● **INSTRUCTIONS FOR THE TASK**: Reproduce the listing below exactly, from its first line down to and including the line with "of a line that is POLLING. -/".

● **AVAILABLE DATA**:
theorem Line.askEnded_ask (l : Line) (a : Ask) (result : AskResult) (f : Option StationFrame) (g : Option Gating) :
    (l.askEnded a result f g).ask = none := by
  unfold Line.askEnded lineAfterAsk
  split <;> rfl

theorem Station.afterAsk_coherent (e : StationEntry) (a : Ask) (result : AskResult) {f : Option StationFrame}
    (hf : ∀ x, f = some x → x.age < 256) (g : Option Gating) {r : Station} (h : r.Coherent) :
    (r.afterAsk e a result f g).Coherent := by
  have hb := Station.answered_coherent a.manual result (r := { r with lastResult := some result }) h
  unfold Station.afterAsk
  dsimp only
  split
  · exact Station.gated_coherent _ (hf _ rfl) _ hb
  · exact hb

/-- A poll put on the driver of a line that is POLLING. -/
theorem Line.Coherent.polled {l : Line} (h : l.Coherent) (hp : l.state = .polling) (n : StationId) (f : AskFunction)
    (arg : Byte) (rest : List StationId) :
    ({ l with roundList := rest, ask := some ⟨n, f, arg, false⟩, driver := .ask, window := none, bytes := [] } :
      Line).Coherent :=
  ⟨h.1, h.2.1, by simp, by simp [hp], by simp [hp], fun hf => h.2.2.2.2.2.1 hf, by simp, fun hs => h.2.2.2.2.2.2.2.1 hs,
    by simp, by simp⟩

theorem nextRound_range {r : Nat} (h : 1 ≤ r ∧ r ≤ 8) : 1 ≤ nextRound r ∧ nextRound r ≤ 8 := by
  unfold nextRound
  split <;> omega

/-- A station record put in place changes it and the alarms alone. -/
theorem putStation_spec (n : StationId) (r : Station) (s : State) :
    ∃ l, putStation n r s = (s.setStation n r).setAlarms l ∧ (s.alarms.Sound → l.Sound) := by
  obtain ⟨l, h, hl⟩ := alarmChange_spec .stationAbsent (number n) (s.stations[n].presence == .absent)
    (r.presence == .absent) (s.setStation n r)
  obtain ⟨m, k, hm⟩ := alarmChange_spec .stationStale (number n) (s.stations[n].freshness == .stale)
    (r.freshness == .stale) ((s.setStation n r).setAlarms l)
  refine ⟨m, ?_, fun hs => hm (hl hs)⟩
  unfold putStation
  dsimp only
  rw [h, k]
  rfl

theorem deliverGood_line (n : StationId) (f : Option StationFrame) (g : Option Gating) (s : State) :
    (deliverGood n f g s).line = s.line := by
  unfold deliverGood
  split
  · unfold deliverAcceptance accountAcceptance trimAcceptance
    split <;> split <;> rfl
  · rfl

/-- What the end of an ask leaves of the line. -/
theorem endAsk_line (a : Ask) (result : AskResult) (f : Option StationFrame) (s : State) :
    (endAsk a result f s).line = s.line.askEnded a result f (askGating s a f) := by
  unfold endAsk
  dsimp only
  split
  · obtain ⟨l, e, _⟩ := putStation_spec a.station
      (s.stations[a.station].afterAsk s.tables.station[a.station] a result f (askGating s a f))
      (onLine (Line.askEnded a result f (askGating s a f)) s)
    rw [deliverGood_line, e]
    rfl
  · rfl

/-- An aborted ask leaves no ask in flight, on a line that is not CALLING where it was not before. -/
theorem abortAsk_line (a : Ask) (s : State) (hc : s.line.state ≠ .calling) :
    (abortAsk a s).line.ask = none ∧ (abortAsk a s).line.state ≠ .calling := by
  have h1 : (endAsk a .aborted none s).line.ask = none := by rw [endAsk_line, Line.askEnded_ask]
  have h2 : (endAsk a .aborted none s).line.state ≠ .calling := by
    rw [endAsk_line]
    unfold Line.askEnded lineAfterAsk
    split
    · dsimp only
      split <;> simp
    · dsimp only
      split
      · simp
      · exact hc
  unfold abortAsk
  dsimp only
  split <;> exact ⟨h1, h2⟩

namespace PartClosed

variable {P : State → Prop} (hP : PartClosed P) {s : State}
include hP

/-! ### Stations -/

theorem kept_putStation (n : StationId) {r : Station} (hr : s.stations[n].Coherent → r.Coherent) (hs : P s) :
    P (putStation n r s) :=
  hP.kept_change _ _ _ _ (hP.kept_change _ _ _ _ (hP.station _ _ _ hs hr))

theorem kept_deliverAcceptance (n : StationId) (x : Int) (hs : P s) : P (deliverAcceptance n x s) :=
  hP.kept_accountAcceptance _ _ (hP.kept_trimAcceptance _ _ hs)

/-! ### The line -/

/-- The line changed where its state and what depends on it stay. -/
theorem kept_onLine (f : Line → Line) (hf : LineFits s → LineFits (onLine f s)) (hs : P s) : P (onLine f s) :=
  hP.line _ _ hs hf

theorem kept_commitStations (was : Tables) (hs : P s) : P (commitStations was s) :=
  inOrder_kept _ (fun _ _ _ h => hP.kept_putStation _ (fun hc => Station.recommitted_coherent _ _ hc) h)
    (hP.kept_onLine _ id hs)

theorem kept_readingSecond (hs : P s) : P (readingSecond s) := by
  refine inOrder_kept _ (fun n _ s h => ?_) (hP.kept_onLine _ id hs)
  split
  · exact hP.kept_putStation _ (fun hc => Station.second_coherent _ hc) h
  · exact h

/-- The first station of the round list asked by a line that is POLLING. -/
theorem kept_askFirst (hp : s.line.state = .polling) (hs : P s) : P (askFirst s) := by
  unfold askFirst
  split
  · exact hs
  · next n rest _ =>
    refine hP.line s _ hs fun h => ⟨h.1.polled hp n .readPoint 0 rest, fun ha => ?_⟩
    exact absurd ((h.2 ha).1.symm.trans hp) (by decide)

theorem kept_takeStation (hp : s.line.state = .polling) (hs : P s) : P (takeStation s) := by
  unfold takeStation
  have h1 : P (prepareRound s) := by
    unfold prepareRound
    dsimp only
    split
    · exact hP.kept_onLine _ (fun h => ⟨⟨nextRound_range h.1.1, h.1.2⟩, h.2⟩) hs
    · exact hP.kept_onLine _ id hs
  refine hP.kept_askFirst ?_ h1
  unfold prepareRound
  dsimp only
  split
  · exact hp
  · exact hp

theorem kept_pollExpired (hs : P s) : P (pollExpired s) := by
  have h1 : P (onLine (fun l => { l with pollTimer := some 0 }) s) := hP.kept_onLine _ id hs
  unfold pollExpired
  dsimp only
  split
  · split
    · next hp =>
      split
      · exact hP.kept_onLine _ id h1
      · exact hP.kept_takeStation hp h1
    · exact h1
  · exact hs

theorem kept_endAsk {a : Ask} (ha : s.line.ask = some a) (result : AskResult) {f : Option StationFrame}
    (hf : ∀ x, f = some x → x.age < 256) (hs : P s) : P (endAsk a result f s) := by
  have h1 : P (onLine (Line.askEnded a result f (askGating s a f)) s) :=
    hP.kept_onLine _ (fun h => ⟨Line.askEnded_coherent h.1 ha .., fun hw => absurd (h.1.2.2.2.1 (h.2 hw).1) (by simp [ha])⟩)
      hs
  have h2 := hP.kept_putStation (s := onLine (Line.askEnded a result f (askGating s a f)) s) a.station (fun hc => Station.afterAsk_coherent s.tables.station[a.station] a result hf
    (askGating s a f) (r := s.stations[a.station]) hc) h1
  unfold endAsk deliverGood
  dsimp only
  split
  · split
    · exact hP.kept_deliverAcceptance _ _ h2
    · exact h2
  · exact h1

theorem kept_lineByte (b : Byte) (between : Bool) (hs : P s) : P (lineByte b between s) := by
  unfold lineByte
  split
  · next ha _ =>
    unfold askByte
    dsimp only
    split
    · next f hf =>
      split
      · exact hP.kept_endAsk ha _ (fun x hx => by
          rw [← Option.some.inj hx]
          exact frameOf_age hf) hs
      · exact hP.kept_endAsk ha _ (by simp) hs
    · exact hP.kept_onLine _ id hs
  · split
    · exact hs
    · exact hP.kept_onLine _ id hs
  · exact hs

theorem kept_windowClosed (hs : P s) : P (windowClosed s) := by
  unfold windowClosed
  split
  · next ha _ => exact hP.kept_endAsk ha _ (by simp) hs
  · exact hs

theorem kept_askSent (hs : P s) : P (askSent s) := by
  unfold askSent
  split
  · next hd =>
    refine hP.kept_onLine _ (fun h => ⟨?_, fun hw => ⟨(h.2 hw).1, (h.2 hw).2.1, by simp [onLine], (h.2 hw).2.2.2⟩⟩) hs
    obtain ⟨h1, h2, _, h4, h5, h6, h7, h8, h9, _⟩ := h.1
    exact ⟨h1, h2, fun _ => h9 hd, h4, h5, h6, h7, h8, by simp [onLine], by simp [onLine]⟩
  · refine hP.kept_onLine _ (fun h => ⟨?_, fun hw => ⟨(h.2 hw).1, (h.2 hw).2.1, by simp [onLine], (h.2 hw).2.2.2⟩⟩) hs
    obtain ⟨h1, _, h3, h4, h5, h6, h7, h8, _⟩ := h.1
    exact ⟨h1, by simp [onLine], h3, h4, h5, h6, h7, h8, by simp [onLine], by simp [onLine]⟩
  · exact hs
  · exact hs

theorem kept_abortAsk {a : Ask} (ha : s.line.ask = some a) (hs : P s) : P (abortAsk a s) := by
  have h1 := hP.kept_endAsk ha .aborted (f := none) (by simp) hs
  unfold abortAsk
  dsimp only
  split
  · refine hP.kept_onLine _ (fun h => ⟨?_, h.2⟩) h1
    obtain ⟨h1, _, h3⟩ := h.1
    exact ⟨h1, by simp [onLine], h3⟩
  · refine hP.kept_onLine _ (fun h => ⟨?_, fun hw => ⟨(h.2 hw).1, (h.2 hw).2.1, by simp [onLine], (h.2 hw).2.2.2⟩⟩) h1
    obtain ⟨h1, _, h3, h4, h5, h6, h7, h8, _⟩ := h.1
    exact ⟨h1, by simp [onLine], h3, h4, h5, h6, h7, h8, by simp [onLine], by simp [onLine]⟩

/-- A CALL broadcast sent while no ask is in flight, once the derivation has been made. -/
theorem kept_sendCall (ha : s.line.ask = none) (hw : planAwake s = true) (hs : P s) : P (sendCall s) := by
  refine hP.kept_onLine _ (fun h => ⟨?_, fun hn => absurd (hn.symm.trans hw) (by decide)⟩) hs
  obtain ⟨h1, h2, h3, h4, h5, h6, h7, h8, h9, _⟩ := h.1
  have hf : s.line.freePending = false := by
    cases hf : s.line.freePending
    · rfl
    · obtain ⟨a, e, _⟩ := h5.mp (h6 hf)
      simp [ha] at e
  exact ⟨h1, h2, h3, fun _ => ha, by simp [onLine, ha], by simp [onLine, hf], by simp [onLine], by simp [onLine],
    by simp [onLine], by simp [onLine]⟩

theorem kept_callSent (hs : P s) : P (callSent s) := by
  unfold callSent
  split
  · next hd =>
    refine hP.kept_onLine _ (fun h => ⟨?_, fun hn => absurd hd (h.2 hn).2.2.1⟩) hs
    obtain ⟨h1, h2, h3, h4, h5, h6, h7, h8, h9, h10⟩ := h.1
    exact ⟨h1, h2, h3, h4, h5, h6, h7, fun _ => (h10 hd).1, by simp [onLine], by simp [onLine]⟩
  · exact hs

theorem kept_judgeSlot (n : StationId) (hs : P s) : P (judgeSlot n s) := by
  unfold judgeSlot
  dsimp only
  split
  · refine hP.kept_putStation _ (fun h => ?_) hs
    obtain ⟨h1, h2⟩ := slotPresence_spec n s.line.bytes
    exact ⟨h2, h1, h.2.2.1, h.2.2.2⟩
  · exact hs

/-- A roll call that ends leaves the line POLLING. -/
theorem kept_rollCallEnds {i : Fin 8} (hi : s.line.slot = some i) (hs : P s) : P (rollCallEnds s) := by
  refine hP.kept_askFirst rfl (hP.kept_onLine _ (fun h => ⟨?_, fun hn => ?_⟩) hs)
  · obtain ⟨h1, h2, h3, h4, h5, h6, h7, h8, h9, h10⟩ := h.1
    have hc := h8 (by simp [hi])
    have ha := h4 hc
    have hf : s.line.freePending = false := by
      cases hf : s.line.freePending
      · rfl
      · simp [hc] at h6
        simp [hf] at h6
    refine ⟨by simp [onLine], h2, h3, by simp [onLine], by simp [onLine, ha], by simp [onLine, hf], by simp [onLine],
      by simp [onLine], h9, fun hd => ?_⟩
    exact absurd ((h10 hd).2.symm.trans hi) (by simp)
  · have := (h.2 hn).2.1
    simp [hi] at this

theorem kept_slotClosed (hs : P s) : P (slotClosed s).1 := by
  unfold slotClosed
  split
  · exact hs
  · next i hi =>
    have h1 := hP.kept_judgeSlot i hs
    have hl : (judgeSlot i s).line = s.line := by
      unfold judgeSlot
      dsimp only
      split
      · obtain ⟨l, e, _⟩ := putStation_spec i { s.stations[i] with
          presence := (slotPresence i s.line.bytes).1, misses := (slotPresence i s.line.bytes).2 } s
        rw [e]
        rfl
      · rfl
    have hi' : (judgeSlot i s).line.slot = some i := hl ▸ hi
    generalize judgeSlot i s = t at h1 hi' ⊢
    dsimp only
    split
    · refine hP.line t _ h1 fun h => ⟨?_, fun hn => ?_⟩
      · obtain ⟨h1, h2, h3, h4, h5, h6, h7, h8, h9, h10⟩ := h.1
        exact ⟨h1, h2, h3, h4, h5, h6, h7, fun _ => h8 (by simp [hi']), h9,
          fun hd => absurd ((h10 hd).2.symm.trans hi') (by simp)⟩
      · exact absurd ((h.2 hn).2.1.symm.trans hi') (by simp)
    · exact hP.kept_rollCallEnds hi' h1

theorem kept_quietEnded (hs : P s) : P (quietEnded s) := by
  have h1 : P (onLine (fun l => { l with quiet := none, pollWaiting := false }) s) := by
    refine hP.kept_onLine _ (fun h => ⟨?_, h.2⟩) hs
    exact ⟨h.1.1, by simp [onLine], h.1.2.2⟩
  unfold quietEnded
  dsimp only
  split
  · split
    · next hc =>
      simp only [Bool.and_eq_true, beq_iff_eq] at hc
      refine hP.line s _ hs fun h => ?_
      obtain ⟨g1, g2, g3, g4, g5, g6, g7, g8, g9, g10⟩ := h.1
      have ha := g4 hc.2
      have hf : s.line.freePending = false := by
        cases hf : s.line.freePending
        · rfl
        · simp [hc.2, hf] at g6
      refine ⟨⟨g1, by simp [onLine], g3, fun _ => ha, by simp [onLine, ha], by simp [onLine, hf], by simp [onLine],
        by simp [onLine], by simp [onLine], by simp [onLine]⟩, fun hn => ?_⟩
      exact absurd hc.1 (by simp [(h.2 hn).2.2.2])
    · split
      · next hp =>
        simp only [Bool.and_eq_true, beq_iff_eq] at hp
        exact hP.kept_takeStation hp.2 h1
      · exact h1
  · exact hs

theorem kept_holdLine (hs : P s) : P (holdLine s) := by
  unfold holdLine
  split
  · next hp =>
    refine hP.kept_onLine _ (fun h => ⟨?_, fun hn => absurd ((h.2 hn).1.symm.trans hp) (by decide)⟩) hs
    obtain ⟨h1, h2, h3, h4, h5, h6, h7, h8, h9, h10⟩ := h.1
    have hb : ¬∃ a, s.line.ask = some a ∧ a.manual = true := by rw [← h5, hp]; decide
    have hf : s.line.freePending = false := by
      cases hf : s.line.freePending
      · rfl
      · simp [hp, hf] at h6
    have hl : s.line.slot = none := by
      cases hl : s.line.slot
      · rfl
      · simp [hp, hl] at h8
    have hd : s.line.driver ≠ .call := fun hd => by simp [hp] at h10; exact absurd hd h10
    cases ha : s.line.ask
    · exact ⟨h1, h2, by simpa [onLine, ha] using h3, by simp [onLine, ha], by simp [onLine, ha], by simp [onLine, hf],
        by simp [onLine, ha], by simp [onLine, hl], by simpa [onLine, ha] using h9, by simp [onLine, hd]⟩
    · exact ⟨h1, h2, by simp [onLine, ha], by simp [onLine, ha], by simpa [onLine, ha] using hb, by simp [onLine, hf],
        by simp [onLine, ha], by simp [onLine, hl], by simp [onLine, ha], by simp [onLine, hd]⟩
  · refine hP.kept_onLine _ (fun h => ⟨?_, h.2⟩) hs
    obtain ⟨h1, h2, h3, h4, h5, h6, h7⟩ := h.1
    exact ⟨h1, h2, h3, h4, h5, by simp [onLine], h7⟩
  · exact hs

theorem kept_freeLine (hs : P s) : P (freeLine s) := by
  have polling (hb : s.line.state = .held ∨ s.line.state = .holding) :
      P (onLine (fun l => { l with state := .polling }) s) := by
    refine hP.kept_onLine _ (fun h => ⟨?_, fun hn => ?_⟩) hs
    · obtain ⟨h1, h2, h3, h4, h5, h6, h7, h8, h9, h10⟩ := h.1
      have hm : ¬∃ a, s.line.ask = some a ∧ a.manual = true := by
        rw [← h5]; rcases hb with hb | hb <;> simp [hb]
      refine ⟨h1, h2, h3, by simp [onLine], by simpa [onLine] using hm, fun hf => ?_, by simp [onLine], fun hl => ?_, h9,
        fun hd => ?_⟩
      · rcases hb with hb | hb <;> simp [hb] at h6 <;> simp [onLine, h6] at hf
      · rcases hb with hb | hb <;> simp [hb] at h8 <;> simp [onLine, h8] at hl
      · rcases hb with hb | hb <;> simp [hb] at h10 <;> simp [onLine, h10] at hd
    · have := (h.2 hn).1
      rcases hb with hb | hb <;> simp [hb] at this
  unfold freeLine
  split
  · next hb => exact polling (.inl hb)
  · next hb => exact polling (.inr hb)
  · next hb =>
    refine hP.kept_onLine _ (fun h => ⟨?_, h.2⟩) hs
    obtain ⟨h1, h2, h3, h4, h5, h6, h7⟩ := h.1
    exact ⟨h1, h2, h3, h4, h5, fun _ => hb, h7⟩
  · exact hs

● **EXERCISE RESULT**:
theorem Line.askEnded_ask (l : Line) (a : Ask) (result : AskResult) (f : Option StationFrame) (g : Option Gating) :
    (l.askEnded a result f g).ask = none := by
  unfold Line.askEnded lineAfterAsk
  split <;> rfl

theorem Station.afterAsk_coherent (e : StationEntry) (a : Ask) (result : AskResult) {f : Option StationFrame}
    (hf : ∀ x, f = some x → x.age < 256) (g : Option Gating) {r : Station} (h : r.Coherent) :
    (r.afterAsk e a result f g).Coherent := by
  have hb := Station.answered_coherent a.manual result (r := { r with lastResult := some result }) h
  unfold Station.afterAsk
  dsimp only
  split
  · exact Station.gated_coherent _ (hf _ rfl) _ hb
  · exact hb

/-- A poll put on the driver of a line that is POLLING. -/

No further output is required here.